Material supplied>
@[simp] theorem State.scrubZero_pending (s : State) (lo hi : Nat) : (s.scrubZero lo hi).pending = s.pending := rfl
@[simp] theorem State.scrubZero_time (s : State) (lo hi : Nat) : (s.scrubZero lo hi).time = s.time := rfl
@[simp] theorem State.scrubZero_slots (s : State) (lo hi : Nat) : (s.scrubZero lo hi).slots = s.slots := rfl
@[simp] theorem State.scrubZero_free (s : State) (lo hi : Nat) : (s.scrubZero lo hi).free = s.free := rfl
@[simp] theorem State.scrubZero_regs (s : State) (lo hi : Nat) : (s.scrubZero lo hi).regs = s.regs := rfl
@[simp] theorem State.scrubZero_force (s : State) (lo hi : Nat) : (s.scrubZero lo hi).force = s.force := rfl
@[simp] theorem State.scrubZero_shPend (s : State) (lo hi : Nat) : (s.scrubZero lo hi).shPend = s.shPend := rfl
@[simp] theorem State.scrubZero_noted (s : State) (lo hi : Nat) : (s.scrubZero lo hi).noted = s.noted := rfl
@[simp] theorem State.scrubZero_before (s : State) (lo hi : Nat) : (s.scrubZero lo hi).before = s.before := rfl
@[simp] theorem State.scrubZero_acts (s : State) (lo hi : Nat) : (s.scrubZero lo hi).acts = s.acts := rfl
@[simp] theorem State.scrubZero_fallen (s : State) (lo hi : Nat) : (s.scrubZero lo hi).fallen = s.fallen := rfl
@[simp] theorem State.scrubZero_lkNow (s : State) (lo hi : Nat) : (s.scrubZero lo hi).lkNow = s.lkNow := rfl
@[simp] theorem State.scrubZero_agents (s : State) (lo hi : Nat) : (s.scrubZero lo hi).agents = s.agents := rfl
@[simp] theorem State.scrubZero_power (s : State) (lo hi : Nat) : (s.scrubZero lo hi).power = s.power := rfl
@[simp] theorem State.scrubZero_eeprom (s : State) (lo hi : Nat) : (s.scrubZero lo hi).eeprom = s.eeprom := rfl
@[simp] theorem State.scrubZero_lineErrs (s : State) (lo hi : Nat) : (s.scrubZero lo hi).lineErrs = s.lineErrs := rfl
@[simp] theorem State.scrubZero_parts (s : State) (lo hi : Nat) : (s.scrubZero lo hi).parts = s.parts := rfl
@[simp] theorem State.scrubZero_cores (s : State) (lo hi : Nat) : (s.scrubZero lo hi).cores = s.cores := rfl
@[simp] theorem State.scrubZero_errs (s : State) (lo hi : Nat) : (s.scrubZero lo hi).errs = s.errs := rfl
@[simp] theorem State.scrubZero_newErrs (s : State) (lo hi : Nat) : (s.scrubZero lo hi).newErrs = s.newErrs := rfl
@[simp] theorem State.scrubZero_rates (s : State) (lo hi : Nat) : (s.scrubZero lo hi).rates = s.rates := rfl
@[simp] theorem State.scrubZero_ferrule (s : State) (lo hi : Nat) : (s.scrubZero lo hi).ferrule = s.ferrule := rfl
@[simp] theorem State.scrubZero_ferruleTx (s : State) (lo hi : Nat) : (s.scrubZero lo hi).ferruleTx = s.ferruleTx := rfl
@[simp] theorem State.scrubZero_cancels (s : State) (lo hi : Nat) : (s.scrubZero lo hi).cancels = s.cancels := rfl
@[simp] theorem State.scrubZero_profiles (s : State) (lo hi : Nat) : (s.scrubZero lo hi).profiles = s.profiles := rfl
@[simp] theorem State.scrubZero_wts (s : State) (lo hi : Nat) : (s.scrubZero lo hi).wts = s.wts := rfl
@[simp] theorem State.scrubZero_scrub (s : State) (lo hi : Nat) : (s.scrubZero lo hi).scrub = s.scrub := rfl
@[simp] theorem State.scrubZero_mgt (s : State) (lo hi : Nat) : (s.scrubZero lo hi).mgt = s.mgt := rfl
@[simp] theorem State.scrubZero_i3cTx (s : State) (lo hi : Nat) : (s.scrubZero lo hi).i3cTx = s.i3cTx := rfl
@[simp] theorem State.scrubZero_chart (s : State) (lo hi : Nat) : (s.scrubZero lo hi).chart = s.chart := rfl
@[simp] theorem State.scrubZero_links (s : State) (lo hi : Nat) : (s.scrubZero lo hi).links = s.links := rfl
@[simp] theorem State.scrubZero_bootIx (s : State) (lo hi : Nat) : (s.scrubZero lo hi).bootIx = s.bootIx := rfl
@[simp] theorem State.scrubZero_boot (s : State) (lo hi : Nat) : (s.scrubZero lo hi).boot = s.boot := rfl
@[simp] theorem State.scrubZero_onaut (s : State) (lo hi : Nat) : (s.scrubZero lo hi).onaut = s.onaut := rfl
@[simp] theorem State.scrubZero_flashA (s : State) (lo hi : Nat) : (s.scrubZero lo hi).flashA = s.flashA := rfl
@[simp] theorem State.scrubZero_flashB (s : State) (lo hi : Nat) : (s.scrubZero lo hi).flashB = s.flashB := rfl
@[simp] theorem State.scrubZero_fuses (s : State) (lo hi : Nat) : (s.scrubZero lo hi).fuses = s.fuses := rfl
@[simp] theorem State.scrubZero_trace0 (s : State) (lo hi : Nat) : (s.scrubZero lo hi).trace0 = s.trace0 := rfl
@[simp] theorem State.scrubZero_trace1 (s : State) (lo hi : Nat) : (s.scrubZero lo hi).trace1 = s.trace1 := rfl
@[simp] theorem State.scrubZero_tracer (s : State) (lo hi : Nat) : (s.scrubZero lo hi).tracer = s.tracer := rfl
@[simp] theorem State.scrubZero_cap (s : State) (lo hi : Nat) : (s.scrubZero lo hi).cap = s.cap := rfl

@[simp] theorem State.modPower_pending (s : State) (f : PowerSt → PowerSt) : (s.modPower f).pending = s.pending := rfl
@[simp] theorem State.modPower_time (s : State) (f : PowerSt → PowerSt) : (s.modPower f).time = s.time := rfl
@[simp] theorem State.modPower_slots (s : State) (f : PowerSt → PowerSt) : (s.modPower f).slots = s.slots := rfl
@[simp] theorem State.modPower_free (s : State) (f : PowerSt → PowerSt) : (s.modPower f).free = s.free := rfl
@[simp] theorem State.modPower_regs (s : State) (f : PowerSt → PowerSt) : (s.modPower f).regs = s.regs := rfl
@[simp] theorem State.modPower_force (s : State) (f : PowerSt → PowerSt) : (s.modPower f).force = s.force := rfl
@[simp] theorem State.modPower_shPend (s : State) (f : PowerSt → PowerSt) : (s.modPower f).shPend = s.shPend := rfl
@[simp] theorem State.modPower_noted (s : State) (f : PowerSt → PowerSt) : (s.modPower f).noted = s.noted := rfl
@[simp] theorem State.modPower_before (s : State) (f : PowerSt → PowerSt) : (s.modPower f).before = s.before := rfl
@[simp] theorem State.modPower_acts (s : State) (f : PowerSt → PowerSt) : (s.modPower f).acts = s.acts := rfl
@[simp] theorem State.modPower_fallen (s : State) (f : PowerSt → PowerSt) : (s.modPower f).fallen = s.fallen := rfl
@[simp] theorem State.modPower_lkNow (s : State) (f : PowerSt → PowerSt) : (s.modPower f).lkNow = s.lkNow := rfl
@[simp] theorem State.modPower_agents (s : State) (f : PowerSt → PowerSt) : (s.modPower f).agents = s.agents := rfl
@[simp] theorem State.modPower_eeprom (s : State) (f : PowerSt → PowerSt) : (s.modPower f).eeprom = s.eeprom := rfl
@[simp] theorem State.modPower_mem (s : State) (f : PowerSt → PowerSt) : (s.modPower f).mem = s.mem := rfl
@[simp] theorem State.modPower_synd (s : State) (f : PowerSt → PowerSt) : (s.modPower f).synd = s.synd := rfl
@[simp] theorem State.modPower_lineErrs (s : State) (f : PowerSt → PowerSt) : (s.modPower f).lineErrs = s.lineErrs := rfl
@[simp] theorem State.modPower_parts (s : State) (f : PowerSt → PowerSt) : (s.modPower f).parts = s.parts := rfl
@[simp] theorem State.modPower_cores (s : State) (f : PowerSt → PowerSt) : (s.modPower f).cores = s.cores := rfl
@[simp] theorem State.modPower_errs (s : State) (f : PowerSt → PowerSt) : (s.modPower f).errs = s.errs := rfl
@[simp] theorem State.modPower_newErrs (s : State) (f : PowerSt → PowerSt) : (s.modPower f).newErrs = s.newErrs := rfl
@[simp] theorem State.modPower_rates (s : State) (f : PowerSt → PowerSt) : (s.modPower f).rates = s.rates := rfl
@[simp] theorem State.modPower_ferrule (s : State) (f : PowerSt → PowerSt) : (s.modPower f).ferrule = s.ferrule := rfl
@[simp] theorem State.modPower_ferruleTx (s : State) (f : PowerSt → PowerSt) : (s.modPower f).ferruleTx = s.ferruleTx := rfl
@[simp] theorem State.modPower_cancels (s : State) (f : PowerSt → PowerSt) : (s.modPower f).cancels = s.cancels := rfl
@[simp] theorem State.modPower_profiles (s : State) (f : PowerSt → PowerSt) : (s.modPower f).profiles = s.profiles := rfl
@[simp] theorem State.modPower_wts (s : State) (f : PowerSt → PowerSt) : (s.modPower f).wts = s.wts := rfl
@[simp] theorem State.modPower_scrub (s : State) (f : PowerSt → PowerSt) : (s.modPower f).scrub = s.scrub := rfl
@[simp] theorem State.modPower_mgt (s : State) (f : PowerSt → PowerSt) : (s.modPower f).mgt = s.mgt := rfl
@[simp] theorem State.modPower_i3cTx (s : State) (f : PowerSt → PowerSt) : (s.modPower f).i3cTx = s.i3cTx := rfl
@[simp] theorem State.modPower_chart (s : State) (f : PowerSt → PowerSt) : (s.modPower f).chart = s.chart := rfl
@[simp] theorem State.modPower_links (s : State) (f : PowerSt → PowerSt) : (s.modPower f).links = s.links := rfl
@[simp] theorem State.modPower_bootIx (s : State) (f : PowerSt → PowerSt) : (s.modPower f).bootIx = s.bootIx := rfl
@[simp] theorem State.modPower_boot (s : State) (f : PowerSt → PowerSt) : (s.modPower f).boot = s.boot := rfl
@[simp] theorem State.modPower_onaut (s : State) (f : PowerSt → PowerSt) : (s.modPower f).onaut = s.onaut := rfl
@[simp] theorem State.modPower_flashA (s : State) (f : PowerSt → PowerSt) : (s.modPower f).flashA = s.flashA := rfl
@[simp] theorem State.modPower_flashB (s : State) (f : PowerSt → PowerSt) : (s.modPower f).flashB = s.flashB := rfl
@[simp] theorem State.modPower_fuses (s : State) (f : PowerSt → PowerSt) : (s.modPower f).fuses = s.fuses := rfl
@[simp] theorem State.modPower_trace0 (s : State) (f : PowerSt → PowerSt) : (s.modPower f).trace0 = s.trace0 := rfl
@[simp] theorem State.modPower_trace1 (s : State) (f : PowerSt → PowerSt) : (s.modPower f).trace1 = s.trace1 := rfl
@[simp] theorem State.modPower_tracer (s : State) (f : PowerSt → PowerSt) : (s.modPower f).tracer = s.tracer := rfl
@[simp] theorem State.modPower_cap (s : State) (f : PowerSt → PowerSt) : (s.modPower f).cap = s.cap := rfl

What needs to be done>
Leave out every line above except those from the line with "f).lkNow = s.lkNow := rfl" up to and including the line with "f).parts = s.parts := rfl", and copy those exactly.

Answer for the task>
@[simp] theorem State.modPower_lkNow (s : State) (f : PowerSt → PowerSt) : (s.modPower f).lkNow = s.lkNow := rfl
@[simp] theorem State.modPower_agents (s : State) (f : PowerSt → PowerSt) : (s.modPower f).agents = s.agents := rfl
@[simp] theorem State.modPower_eeprom (s : State) (f : PowerSt → PowerSt) : (s.modPower f).eeprom = s.eeprom := rfl
@[simp] theorem State.modPower_mem (s : State) (f : PowerSt → PowerSt) : (s.modPower f).mem = s.mem := rfl
@[simp] theorem State.modPower_synd (s : State) (f : PowerSt → PowerSt) : (s.modPower f).synd = s.synd := rfl
@[simp] theorem State.modPower_lineErrs (s : State) (f : PowerSt → PowerSt) : (s.modPower f).lineErrs = s.lineErrs := rfl
@[simp] theorem State.modPower_parts (s : State) (f : PowerSt → PowerSt) : (s.modPower f).parts = s.parts := rfl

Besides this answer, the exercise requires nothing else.